С начала войны около 85 тысяч украинских беженцев нашли временное убежище в Румынии. Украинские психологи Янна Николайчук и Галина Раховецкая – тоже беженки. Они работают в международных гуманитарных организациях, помогая соотечественникам. Депрессия, ПТСР, тревожность – запросов очень много. Как психологи помогают украинцам, которые столкнулись со стрессом из-за войны – читайте подробнее в материале РБК-Украина.
Янна – сертифицированный тренер Всемирной организации здравоохранения (ВОЗ), арт-терапевт, специалист по метафорическому подходу в психологии.
– Война застала меня в Киеве. Вместе с дочерью мы, как и многие наши соотечественники, прошли через начальный шок побега. Когда же немного пришли в себя, я, понимая, что многие переживают тоже самое, задала себе вопрос: как могу помочь другим? И сейчас я поддерживаю украинцев в их борьбе с психологическими травмами.
– С какими главными сложностями вы сталкиваетесь в работе?
– Поскольку я тоже ощутила на себе специфический эффект беженца, то особых проблем и работы практически и не ощущаю. Иногда тяжело бывает эмоционально, ведь нужно отдавать немало собственной энергии. Вместе с тем, когда вижу, как после терапии человеку становится легче, наблюдаю положительную динамику его состояния, то и самой на душе становится легче.
Одна из таких историй – это история 17 девушки, назовем ее Татьяной, которую ко мне на консультацию привели родители. Девушка полностью закрылась в себе, почти не выходила из своей комнаты, не разговаривала, интересовалась только рисованием. Молчала Татьяна и на первых сеансах.
Тогда я предложила ей те эмоции, которые она испытывает, нарисовать. Попытаться передать свое настроение, образы и символы, которые она видит в своем представлении, на бумаге. И это сработало!
Девушка постепенно начала открываться. А через полтора месяца терапии стала уже довольно эмоционально рассказывать о своих переживаниях, об одиночестве и неуверенности, вызванных войной и переездом. Спустя еще некоторое время произошла еще большая трансформация, и из молчаливой, подавленной девушки Татьяна превратилась в уверенную личность, которая уже строила планы на обучение в вузе.
– Как бы вы определили основные психологические проблемы, с которыми сталкиваются беженцы?
– В первую очередь это чувство потери, вины, заброшенности, депрессия, панические атаки.
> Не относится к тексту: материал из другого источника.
section
/-! PROOFS for 40_instruction_cycle.md: a step on an EXEC runs the cycle in the accepted state (R110 to R117) or repeats
the latched fault (R124), it always answers a next state (R111), and NO_PROGRESS comes from FX0A alone (R122). How an
instruction can end is `exec_ends`, and how a cycle can end is `cycle_cases`. -/

namespace Sys2Proof.Machine

open Sys2Proof.Config

/-! ## The frames of the ends -/

section

variable (s : State)

/-- Writing the result changes nothing else (R270). -/
theorem onlyChanges_setResult (r : CommandResult) : OnlyChanges [.result] s (s.setResult r) := by
  intro c hc
  cases c with
  | result => simp at hc
  | _ => simp [Same]

/-- The sequential end changes PC and the result (R120). -/
theorem onlyChanges_advanced : OnlyChanges [.pc, .result] s s.advanced := by
  intro c hc
  cases c with
  | pc | result => simp at hc
  | _ => simp [Same]

/-- Fault entry answers the state that `Faulted` describes (R256). -/
theorem raiseFault_faulted (code : FaultCode) (word : Option Word) :
    ∃ t, raiseFault code word s = .next t ∧ Faulted s t code word := by
  refine ⟨(s.setCtrl (s.ctrl.faulted code s.pc word)).setResult (.fault code), rfl, ?_⟩
  refine ⟨rfl, rfl, rfl, rfl, rfl, rfl, rfl, rfl, ?frame⟩
  intro c hc
  cases c with
  | ctrl | result => simp at hc
  | _ => simp [Same]

end

/-! ## Every step answers -/

section

variable {i : Instr} {s t : State}

/-- Each way an instruction can end is a next state: fault entry is one too (R256). -/
theorem Ends.exists_next {o : Host.Outcome State Fault Refusal} (h : Ends i s o) : ∃ t, o = .next t := by
  cases h with
  | moved n hu => exact ⟨_, rfl⟩
  | stalled => exact ⟨_, rfl⟩
  | faulted word _ _ => exact ⟨_, rfl⟩

theorem exec_next (i : Instr) (s : State) : ∃ t, exec i s = .next t := (exec_ends i s).exists_next

/-- No instruction faults as the fetch does: its word was fetched (R258). -/
theorem Ends.result_ne_pcOutOfBounds (h : Ends i s (.next t)) : t.ports.result ≠ .fault .pcOutOfBounds := by
  cases h with
  | moved n hu => nofun
  | stalled => nofun
  | faulted word _ hcode => simp [hcode.2]

/-- A cycle that gets past the fetch answers, and not with the fetch's fault (R126, R258). -/
theorem cycle_next_of_inBounds (hpc : s.pcOutOfBounds = false) :
    ∃ t, cycle s = .next t ∧ t.ports.result ≠ .fault .pcOutOfBounds := by
  obtain ⟨hout, -⟩ | ⟨-, _, -, hcycle⟩ | ⟨-, i, -, hcycle⟩ := cycle_cases s
  · simp [hpc] at hout
  · rw [hcycle]
    obtain ⟨-, hinvalid⟩ | ⟨-, hinvalid⟩ := invalidWord_cases s s.fetchWord <;> rw [hinvalid]
    · exact ⟨_, rfl, nofun⟩
    · exact ⟨_, rfl, nofun⟩
  · obtain ⟨t, ht⟩ := exec_next i s
    exact ⟨t, hcycle.trans ht, (exec_ends_next ht).result_ne_pcOutOfBounds⟩

theorem cycle_of_outOfBounds (hpc : s.pcOutOfBounds = true) : cycle s = raiseFault .pcOutOfBounds none s := by
  simp [cycle, hpc]

theorem cycle_next (s : State) : ∃ t, cycle s = .next t := by
  cases hpc : s.pcOutOfBounds with
  | true => exact ⟨_, cycle_of_outOfBounds hpc⟩
  | false =>
    obtain ⟨t, ht, -⟩ := cycle_next_of_inBounds hpc
    exact ⟨t, ht⟩
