-- ==== Sys2Proof/Machine/State.lean ====
section
/-! DEFINITION. The state of the part: every register, memory, queue, counter, mode and pin the spec names, as plain data,
with the queue of waiting commands; `State.reset`; the outcomes. Registers of the register map live in `regs`, memories
in `mem`; what is kept per cluster, region, switch and so on lives in sparse maps with an initial value as default. -/

namespace Sys2Proof.Machine

/-- Why a command stops the block. -/
inductive Fault where
  /-- Raised by every command but a reset cause, after CLOCK_SET with FORCE has set dividers outside the ratio limits:
  no rule of the manual applies until a device reset (R364). Safe: the model stops where the spec says nothing. -/
  | clocksUndefined
  deriving DecidableEq, Repr

/-- Commands without a meaning. -/
inductive Refusal where
  /-- Raised by `exec` for a command not modelled yet. Safe. -/
  | notModelled (mnemonic : String)
  deriving DecidableEq, Repr

/-- The part and its straps: what does not change between resets (R2, R6, R337, R416). -/
structure Part where
  speed15 : Bool := true
  gradeX : Bool := false
  dram64 : Bool := true
  /-- 0 A0, 1 B0 (R417). -/
  stepping : Nat := 1
  /-- Identity public key (R416), and the vendor's signature of its certificate (R421). -/
  idKey : List Byte := []
  certSig : List Byte := []
  romVersion : Nat := 0
  cascId : Nat := 0
  masterLow : Bool := true
  deriving DecidableEq, Repr

/-- A word in a latch or on a bridge link, with its generation (R49). -/
structure LWord where
  gen : Bool
  data : W64
  deriving DecidableEq, Repr

/-- How far a memory-model access has come (R53, R55, R173, R489). -/
inductive MmPhase where
  /-- Not performed under R55; completes when it is next in order. -/
  | refused
  /-- In the unit, not yet presented or sent. -/
  | waiting
  /-- At its bank, or sent on the packet network. -/
  | sent
  /-- The read value has returned, or the write is performed. -/
  | done
  /-- The read stands in the MMR latch. -/
  | inMmr
  /-- The read is not delivered (R489). -/
  | failed
  deriving DecidableEq, Repr

/-- A memory-model access of a cluster (R52). -/
structure MmAcc where
  write : Bool
  size : Nat
  addr : Nat
  /-- Write data, or the value read. -/
  data : W64
  gen : Bool
  since : Nat
  phase : MmPhase
  deriving DecidableEq, Repr

/-- What a physical cluster holds beside its memories and registers (R37, R40, R49, R53). -/
structure Clu where
  period : Nat := 0
  results : W64 := 0
  imp0 : W32 := 0
  imp1 : W32 := 0
  rx0 : List LWord := []
  rx1 : List LWord := []
  mmr : List LWord := []
  brg : List LWord := []
  mm : List MmAcc := []
  /-- Steps left when stepping by steps (R439). -/
  stepsLeft : Nat := 0
  /-- An earlier read was not delivered (R489). -/
  mmBroken : Bool := false
  deriving DecidableEq, Repr

/-- A clock-event word (R70, R72). -/
structure Cev where
  ecycle : Nat
  word : W64
  deriving DecidableEq, Repr

/-- The committed usage table of a region (R114): clusters as (tile, cluster), banks and arrays. -/
structure Usage where
  clusters : List (Nat × Nat) := []
  banks : List (Nat × Nat) := []
  arrays : List Nat := []
  deriving DecidableEq, Repr

/-- The two running CRCs of one compare interval, by its ECY_BASE (R354). -/
structure CompareAcc where
  base : Nat
  outCrc : Nat
  inCrc : Nat
  deriving DecidableEq, Repr

/-- What an emulation region holds beside its registers. -/
structure Rgn where
  /-- Period 0 has begun and the region has not been stopped (R68, R293, R300). -/
  released : Bool := false
  s0 : Nat := 0
  usage : Usage := {}
  cev : List Cev := []
  /-- The refresh grant is open (R122). -/
  grant : Bool := false
  /-- Periods whose tick and slip have been taken (R82, R86). -/
  ticked : Nat := 0
  /-- A join is in force for the old half's boundary entries up to this group ecycle (R303). -/
  joinOld : Option Nat := none
  /-- The half of the region that was active before the release of the join in force (R303). -/
  joinHalf : Nat := 0
  /-- Tick by which the latest half swap has reached every tile (R108). -/
  swapTick : Nat := 0
  /-- Registers that the committed image's BUILD_ID names (R420). -/
  buildId : List Byte := []
  /-- Loaded since the last fault (R132). -/
  loaded : Bool := false
  /-- Halt point: the period at whose step 0 each cluster holds (R438). -/
  haltAt : Option Nat := none
  haltReason : Nat := 0
  haltSrc : Nat := 0
  /-- Tick at which HALTED set (R440). -/
  haltTick : Nat := 0
  /-- Stepping in progress: in ecycles or steps (R439). -/
  stepping : Bool := false
  /-- Samples of R118 and R169 at the last look. -/
  lastCeLate : Nat := 0
  lastMmRange : Nat := 0
  lastIndRange : Nat := 0
  lastMnDup : Nat := 0
  lastEnded : Nat := 0
  /-- Power state wanted and reached: 0 ON, 1 RETENTION, 2 OFF (R377). -/
  pwrTarget : Nat := 0
  /-- Time HALTED was set since the region was last released, up to the latest STEP_GO (R440). -/
  haltSum : Nat := 0
  /-- Compare intervals under way, the ECY_BASE of the next record, the first ecycle whose input word has not been
  consumed, own records and the twin's that wait for their counterpart (R354, R355). -/
  cmp : List CompareAcc := []
  cmpBase : Nat := 0
  inNext : Nat := 0
  cmpOwn : List (List Byte) := []
  cmpTwin : List (List Byte) := []
  deriving DecidableEq, Repr

/-- A rigging bundle (R88), with the region that owns it: the OWNER of the entry it last left under. -/
structure Bundle where
  data : W64
  gen : Bool
  half : Nat
  slot : Nat
  vc : Nat
  owner : Nat
  deriving DecidableEq, Repr

/-- A bundle in an input or injection buffer with the copies still to be granted: (output, slot) pairs (R89, R90). -/
structure Waiting where
  b : Bundle
  todo : List (Nat × Nat)
  since : Nat
  deriving DecidableEq, Repr

/-- A bundle on a link, leaving by an output (R103). -/
structure Flying where
  out : Nat
  b : Bundle
  deriving DecidableEq, Repr

/-- A parked bundle (R97). -/
structure Parked where
  out : Nat
  half : Nat
  slot : Nat
  gen : Bool
  data : W64
  deriving DecidableEq, Repr

/-- A shroud's offer at an output (R109). -/
structure Offer where
  out : Nat
  half : Nat
  slot : Nat
  gen : Bool
  since : Nat
  deriving DecidableEq, Repr

/-- A rigging switch. Input buffers are keyed by 2 × input + class, injections by cluster name, counts (R302) and used
places by numbers the operations build. -/
structure Sw where
  bufs : Map (List Waiting) := []
  inj : Map (List Waiting) := []
  flying : List Flying := []
  parked : List Parked := []
  offers : List Offer := []
  used : Map Nat := []
  back : Map Nat := []
  counts : Map Nat := []
  /-- Delivery entries that discard below a count (R303): (output, half, slot) numbered, with J. -/
  joinBelow : Map Nat := []
  deriving DecidableEq, Repr

/-- An output word registered at the glue end and not yet released (R85). -/
structure OutWord where
  n : Nat
  w : W64
  at_ : Nat
  deriving DecidableEq, Repr

/-- A speed bridge and its link (R22, R85, R257). -/
structure Br where
  /-- Ticks on the link toward the glue end, by ecycle requested. -/
  ticks : List Nat := []
  /-- Input words on the link toward the latches. -/
  up : List LWord := []
  /-- Output words on the link toward the glue end. -/
  down : List LWord := []
  outCount : Nat := 0
  regd : List OutWord := []
  brOut : W64 := 0
  /-- Bits of BR_IN that glue logic drives. -/
  brIn : W64 := 0
  deriving DecidableEq, Repr

/-- A packet standing in a router buffer or an injection queue (R227, R228). Inputs and outputs 0 to 3 are N, E, S, W;
8 + p is endpoint p. -/
structure Flight where
  node : Nat
  net : Nat
  input : Nat
  vc : Nat
  wait : Nat
  pkt : Packet
  deriving DecidableEq, Repr
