/-- A message of a class put into a link's queue, in MSG entries of at most 240 bytes (R319). -/
def State.linkMsg (s : State) (n cls : Nat) (payload : List Byte) : State :=
  let l := s.link n
  let e : TxEntry := { cls, net := 0, bytes := bytesOfNat 1 (5 + 16 * cls) ++ bytesOfNat 1 payload.length ++ payload }
  s.setLink n { l with txq := l.txq ++ [e] }

/-- A packet handed by a lane hub to the link toward its destination (R215, R224). -/
def State.hubForward (s : State) (t : Nat) (dev : Nat) (p : Packet) : State :=
  let n := s.fldOf (aCascRoute dev) 1 8
  let l := s.link n
  if s.bitOf (aCascRoute dev) 0 && s.lnActive n && bit (BitVec.ofNat 64 l.classesOn) 3 then
    let fwd := match p with
      | .req q => l.forwarded ++ [q]
      | _ => l.forwarded
    s.setLink n { l with txq := l.txq ++ [packetEntry p], forwarded := fwd }
  else match p with
    | .req q => s.unreachable t q
    | _ => s

/-- Order in which the classes are served, as (class, network) (R320). -/
def servingOrder : List (Nat × Nat) := [(0, 0), (1, 0), (2, 0), (3, 1), (3, 3), (3, 2), (3, 0), (4, 0), (5, 0)]

/-- The first queued entry of a class that the link carries and that has a credit (R316, R320). -/
def Link.ready (l : Link) (c : Nat × Nat) : Option TxEntry :=
  match l.txq.find? fun e => e.cls == c.1 && e.net == c.2 with
  | some e =>
    let k := clsKey c.1 c.2
    if l.classesOn.testBit c.1 ∧ mapGet (fun _ => 0) l.sent k + e.entries ≤ mapGet (fun _ => 0) l.freed k + clsPlaces c.1 then some e else none
  | none => none

/-- Classes with an entry to send, each with the frames that have not served it. -/
def Link.waits (l : Link) : List (Nat × Nat) :=
  ((List.range 6).filter fun c => servingOrder.any fun x => x.1 == c && (l.ready x).isSome).map fun c =>
    (c, mapGet (fun _ => 0) l.unserved c)

/-- Place of a class among the waiting ones, those that have waited longest first. -/
def waitRank (ws : List (Nat × Nat)) (x : Nat × Nat) : Nat :=
  (ws.filter fun y => decide (x.2 < y.2 ∨ (x.2 = y.2 ∧ y.1 < x.1))).length

/-- The class that a frame serves first, out of its priority: were the waiting classes served one a frame from here on, one of
them would otherwise not be served within 8 frames (R320; log 106). -/
def Link.dueClass (l : Link) : Option Nat :=
  let ws := l.waits
  if ws.any fun x => decide (7 ≤ x.2 + waitRank ws x) then (ws.find? fun x => waitRank ws x == 0).map (·.1) else none

/-- The next entry to send: as the first of a frame one of the class that is due, else by priority. -/
def Link.nextEntry (l : Link) (served : List Nat) : Option TxEntry :=
  let due := if served.isEmpty then servingOrder.filter fun c => some c.1 == l.dueClass else []
  (due ++ servingOrder).findSome? l.ready

/-- Fills content while the next entry fits; answers the link, the content and the classes served. -/
def fillFrame : Nat → Link → List Byte → List Nat → Link × List Byte × List Nat
  | 0, l, c, served => (l, c, served)
  | fuel + 1, l, c, served =>
    match l.nextEntry served with
    | none => (l, c, served)
    | some e =>
      if 244 < c.length + e.bytes.length then (l, c, served)
      else
        let k := clsKey e.cls e.net
        let txq := match takeFirst (fun x => x == e) l.txq with
          | some (_, rest) => rest
          | none => l.txq
        fillFrame fuel { l with txq, sent := mapSet (fun _ => 0) l.sent k (mapGet (fun _ => 0) l.sent k + e.entries) }
          (c ++ e.bytes) (k :: served)

/-- A class whose freed places the partner has not been told. -/
def Link.untold (l : Link) : Nat :=
  match servingOrder.find? fun c =>
      mapGet (fun _ => 0) l.ownFreed (clsKey c.1 c.2) != mapGet (fun _ => 0) l.told (clsKey c.1 c.2) with
  | some c => clsKey c.1 c.2
  | none => 0
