-- ==== Sys2Proof/Machine/Csync.lean ====
section
/-! DEFINITION. CSYNC frames (R339 to R342), how the master sends one, and the copying of a resync (R359, R360). -/

namespace Sys2Proof.Machine

/- Frames (R340). -/

def frFld (f : BitVec 80) (lo w : Nat) : Nat := (f.extractLsb' lo w).toNat

def frCmd (f : BitVec 80) : Nat := frFld f 1 3
def frMask (f : BitVec 80) : Nat := frFld f 4 16
def frMember (f : BitVec 80) : Nat := frFld f 20 2
def frSeq (f : BitVec 80) : Nat := frFld f 22 8
def frAt (f : BitVec 80) : Nat := frFld f 30 40

/-- CRC-8 over bits 1 to 69 in the order of sending. -/
def frCrc (f : BitVec 80) : Nat := crc8 ((List.range 69).map fun i => f.getLsbD (i + 1))

/-- START and the two closing ones stand where a frame has them. -/
def frShaped (f : BitVec 80) : Bool := !f.getLsbD 0 && f.getLsbD 78 && f.getLsbD 79

/-- CRC and AT[1:0] are right (R342). -/
def frGood (f : BitVec 80) : Bool := frFld f 70 8 == frCrc f && frAt f % 4 == 0

/-- A frame from its fields. -/
def frMake (cmd mask member seq at_ : Nat) : BitVec 80 :=
  let body : BitVec 80 := BitVec.ofNat 80 (2 * (cmd % 8) + 2 ^ 4 * (mask % 2 ^ 16) + 2 ^ 20 * (member % 4) + 2 ^ 22 * (seq % 256) +
    2 ^ 30 * (at_ % 2 ^ 40))
  body ||| BitVec.ofNat 80 (2 ^ 70 * frCrc body + 2 ^ 78 + 2 ^ 79)

/-- The frame addresses this device: its position, and its member where there is a pair. -/
def State.addressed (s : State) (f : BitVec 80) : Bool :=
  (frMask f).testBit s.pos && (frMember f).testBit (if s.member = 2 then 1 else 0)

/-- Positions present, as PRESENT of CASC_STAT. -/
def State.present (s : State) : Nat := s.fldOf aCascStat 6 16

/-- Keys of the positions that a frame to a mask addresses; position p of member B counts as 16 + p (R340, R352). -/
def State.addressees (s : State) (mask : Nat) : List Nat :=
  ((List.range 16).filter mask.testBit) ++ ((List.range 16).filter fun p => mask.testBit p && s.casc.twins.testBit p).map (16 + ·)

/-- The master sends a frame. SEQ, and AT between 20,000 and 100,000,000 reference cycles after the last bit, are chosen
freely (R342; log 7). -/
def State.sendFrame (s : State) (cmd mask regions : Nat) (chan : Option Nat) (join : Option Nat) : State :=
  let seq := (s.casc.seq + 1 + Config.freeNat s.free % 255) % 256
  let first := roundUp (s.refcnt + 20080) 4
  let at_ := first + 4 * (Config.freeNat (s.free + 1) % ((s.refcnt + 100000080 - first) / 4 + 1))
  let f := frMake cmd mask (if s.casc.twins = 0 then 1 else 3) seq at_
  let i : CsyncIssue := { cmd, seq, at_ := at_ % 2 ^ 40, need := s.addressees mask, acks := [], chan, regions, join }
  let out := if s.drivesCascade then s.casc.outbox ++ [.csync f] else s.casc.outbox
  let c : Casc := { s.casc with seq := seq, issue := if cmd = 1 then s.casc.issue else some i, outbox := out }
  { s with casc := c, free := s.free + 2 }

/- Copying for a resync (R359, R360). -/

/-- DRAM granules owned by a region or by HOST, as ranges. -/
def State.ownedRanges (s : State) : List (Nat × Nat) :=
  ((List.range (stagingGranule s.part)).filter fun g => decide (s.ownerOf (g * 0x400_0000) ≤ 0x10)).map fun g =>
    (g * 0x400_0000, 0x400_0000)

/-- Ranges of DRAM sent to the twin. -/
def State.sendRanges (s : State) (l : List (Nat × Nat)) : State :=
  if l.isEmpty then s
  else
    let cells := s.mem.filter fun e => l.any fun r => decide (r.1 ≤ e.1 ∧ e.1 < r.1 + r.2)
    s.mgmtSend (.resyncPages l cells)

def rangeSum (l : List (Nat × Nat)) : Nat := l.foldl (fun n r => n + r.2) 0

/-- The bulk copy: every page written from now on is marked. -/
def State.bulkCopy (s : State) : State :=
  let l := s.ownedRanges
  let s1 := s.sendRanges l
  let r : Option Resync := s1.ketch.resync.map fun r => { r with copied := r.copied + rangeSum l }
  { s1 with ketch := { s1.ketch with marking := true, marks := [], resync := r } }

/-- The dirty passes: four at most, and none once less than 64 MiB is marked. A pass takes no time here, so that it leaves
nothing marked. -/
def State.dirtyPasses (s : State) : State :=
  if s.ketch.marks.length * 4096 < 0x400_0000 then s
  else
    let l := s.ketch.marks.map fun p => (4096 * p, 4096)
    let s1 := s.sendRanges l
    let r : Option Resync := s1.ketch.resync.map fun r => { r with copied := r.copied + rangeSum l, passes := r.passes + 1 }
    { s1 with ketch := { s1.ketch with marks := [], resync := r } }

/-- A bundle stands in a buffer or on a link of the rigging network. -/
def State.bundlesFly (s : State) : Bool :=
  s.sws.any (fun e => e.2.bufs.any (fun b => !b.2.isEmpty) || e.2.inj.any (fun b => !b.2.isEmpty) || !e.2.flying.isEmpty) ||
  s.links.any fun e => e.2.txq.any fun x => x.cls == 2

/-- Every running region of the device stands halted, and no bundle is in flight. -/
def State.frozen (s : State) : Bool :=
  ((List.range 16).all fun m => s.rgnState m != 2 || s.halted m) && !s.bundlesFly

/-- The registers and memories of the items of R360: those of the tiles, and CFG_RGN. -/
def resyncItem (a : Nat) : Bool :=
  decide (0x10_0000_0000 ≤ a ∧ a < 0x14_0000_0000) || decide (0x15_0000_0000 ≤ a ∧ a < 0x15_0400_0000) ||
  decide (aCfgRgn 0 ≤ a ∧ a < aCfgRgn 16)

/-- The units of the items of R360. -/
def State.unitItems (s : State) : List UnitItem :=
  (s.clus.map fun e => .clu e.1 e.2) ++ (s.sws.map fun e => .sw e.1 e.2) ++ (s.arrs.map fun e => .arr e.1 e.2) ++
  (s.brs.map fun e => .br e.1 e.2) ++ (List.range 16).map fun m => .rgn m (s.rgn m).cev (s.rgn m).s0

/-- A unit takes the copied contents (R360). -/
def State.setUnit (s : State) : UnitItem → State
  | .clu k u => s.setClu k u
  | .sw t u => s.setSw t u
  | .arr t u => s.setArr t u
  | .br m u => s.setBr m u
  | .rgn m cev s0 => s.setRgn m { s.rgn m with cev, s0 }

/-- The frozen device copies what is still marked and the items of R360. -/
def State.copyItems (s : State) : State :=
  let l := s.ketch.marks.map fun p => (4096 * p, 4096)
  let s1 := s.sendRanges l
  let mem := s1.mem.filter fun e => resyncItem e.1
  let s2 := s1.mgmtSend (.resyncItems (s1.regs.filter fun e => resyncItem e.1) mem s1.unitItems)
  let r : Option Resync := s2.ketch.resync.map fun r => { r with phase := 4, copied := r.copied + rangeSum l + mem.length }
  { s2 with ketch := { s2.ketch with marks := [], marking := false, resync := r } }

/-- The freeze is complete: the healthy member copies, and the pair master sends RELEASE. -/
def State.resyncSettle (s : State) : State :=
  match s.ketch.resync with
  | some r =>
    if r.phase = 3 ∧ s.frozen = true then
      let s1 := if r.member = s.member then
          { s with ketch := { s.ketch with resync := some { r with phase := 4 } } }
        else s.copyItems
      match s1.mci.cmds.find? fun c => c.task == .resync r.member with
      | some c => s1.sendFrame 4 s1.present 0 (some c.chan) none
      | none => s1
    else s
  | none => s

end Sys2Proof.Machine
end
Нередко эти негативные явления усиливаются семейными конфликтами или даже расстройствами пищевого поведения. Те, кто пережил бомбардировки а то и потерю близких, часто страдают ПТСР. Их пугают любые громкие звуки.
Здесь важно как можно раньше обратиться за помощью к специалистам. Например, одна моя клиентка, которая пережила ужасы оккупации в Херсоне, очень долго подавляла свои переживания и только когда поняла, что самостоятельно со своим состоянием ей не справиться, пришла ко мне. Работаем, что называется, шаг за шагом, и положительные сдвиги уже есть.
Существенная проблема, негативно влияющая на психологическое состояние наших беженцев, – длительный и нередко безрезультатный поиск работы. Так, ко мне обратился один многодетный отец, находившийся в глубокой депрессии. Его семья, после того, как их квартира в Харькове была разрушена во время очередной бомбардировки, вынуждена была эвакуироваться в Бухарест. Финансовых запасов семья не имела, хоть какой-нибудь работы долгое время на чужбине ее глава найти не мог. Вопрос обеспечения семьи с каждым днем приобретал катастрофические реалии.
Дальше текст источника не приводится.